The 41st G7 summit was held in Schloss Elmau, Krün, Bavaria and Germany on 7–8 June 2015. In March 2014 the remaining members of the G8 declared that a meaningful discussion was currently not possible with Russia, and since then meetings have continued under the G7 name (not to be confused with the G7 meetings of finance ministers and central bank governors).

Leaders at the summit
The attendees included the leaders of the seven currently active G7 member states, as well as representatives of the European Union. The President of the European Commission is a permanently welcome participant in all meetings and decision-making since 1981.

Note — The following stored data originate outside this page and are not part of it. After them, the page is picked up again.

-- ==== Sys2Proof/Machine/Ingress.lean ====
section
/-!
DEFINITION. Ingress: classification and tag checks (R125–R131), the receive SC and SA (R133, R135), packet numbers and replay
(R137, R138), verification and delivery (R136, R140, R141, R145), the control-frame tap (R147), release (R143).
-/
namespace Sys2Proof.Machine

/-! ### The SCI (R131) -/

/-- The frame's SCI (R131). -/
def sciOf (s : State) (l : Nat) (bs : List Byte) (t : Tag) : Option W64 :=
  if t.bit 5 then some t.sci
  else if t.bit 6 then some (BitVec.ofNat 64 (beNat (slice bs 6 6) * 65536 + 1))
  else
    match scsOfLink s l with
    | [c] => (scOf s c).map (·.sci)
    | _ => none

/-! ### Classification: steps 2 to 16 of R125 -/

/-- The fate of a frame without a SecTAG (R136). -/
def noTagFate (y : Secy) : Verdict :=
  if rxpVal y.rxp = 2 then
    (if rxpNoTag y.rxp then .fate .uncontrolled (some 5) else .disc 0xD (some 5))
  else .fate .unmodified (some 4)

/-- Steps 2 to 14. -/
def ingClass (s : State) (f : Frame) : Verdict :=
  if f.ended && f.bytes.length < 64 then .disc 1 none
  else if s.glb.mode == .lockout then .disc 4 none
  else
    match ruleOf s .ing f.link f.bytes with
    | some true => .disc 0xB none
    | some false => .fate .bypass none
    | none =>
      if s.glb.mode == .cold then .disc 4 none
      else
        match secyOf s f.link with
        | none => .disc 6 none
        | some y =>
          if y.st != .on then .disc 7 none
          else if !bitAt s.glb.prt (f.fdIn.toNat % 64) then .disc 8 none
          else
            match tagOf s f.bytes (txpClear y.txp) (isXpn (txpSuite y.txp)) with
            | none =>
              if txpMka y.txp && etypeAt s f.bytes (txpClear y.txp) == 0x888E then .fate .tapped none
              else if s.glb.mode == .provision && !txpEarly y.txp then .disc 4 none
              else noTagFate y
            | some t =>
              if s.glb.mode == .provision && !txpEarly y.txp then .disc 4 none
              else if !t.good then .disc 0x10 (some 6)
              else if rxpVal y.rxp = 0 then (if t.bit 2 then .disc 0x17 none else .fate .unchecked none)
              else if txpPrio y.txp < s.ing.shed then .disc 0x11 none
              else .look

/-- A frame with a SecTAG that cannot be verified: delivered unchecked under CHECK with C = 0, else discarded (R136). -/
def uncheckedOr (f : Frame) (y : Secy) (t : Tag) (okStat badCode badStat : Nat) (s : State) : State :=
  if rxpVal y.rxp = 1 && !t.bit 2 then
    setFate .ing f .unchecked (modFrame .ing f.link f.orderTag (fun x => { x with stat := some okStat }) s)
  else discardFrame .ing f badCode (secyStat f.link badStat s)

/-! ### Packet numbers (R137) -/

/-- The lowest acceptable PN. -/
def lowPn (a : Sa) (w : Nat) : Nat := Nat.max (if w < a.pn then a.pn - w else 1) a.floor

/-- The full PN of a PN field. -/
def recoverPn (suite low f : Nat) : Nat :=
  if isXpn suite then (low / 2 ^ 32 + (if f < low % 2 ^ 32 then 1 else 0)) * 2 ^ 32 + f else f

The 41st G7 summit was the last summit for Canadian Prime Minister Stephen Harper. It was also the first summit for Donald Tusk and Jean-Claude Juncker.

Participants

Agenda

The German G7 presidency announced the following agenda:

Key topics for the summit
The G7 Summit 2015 in Schloss Elmau will focus on the global economy as well as on key issues regarding foreign, security and development policy. Additionally the UN conferences to be held in 2015 as well as the post-2015 agenda will be discussed.

Other key issues they will be addressing include
 Protection of the marine environment, marine governance and resource efficiency,
 Antibiotic resistance, Ebola, neglected and poverty-related diseases,
 Retail and supply chain standards, and
 Empowering self-employed women and women in vocational training.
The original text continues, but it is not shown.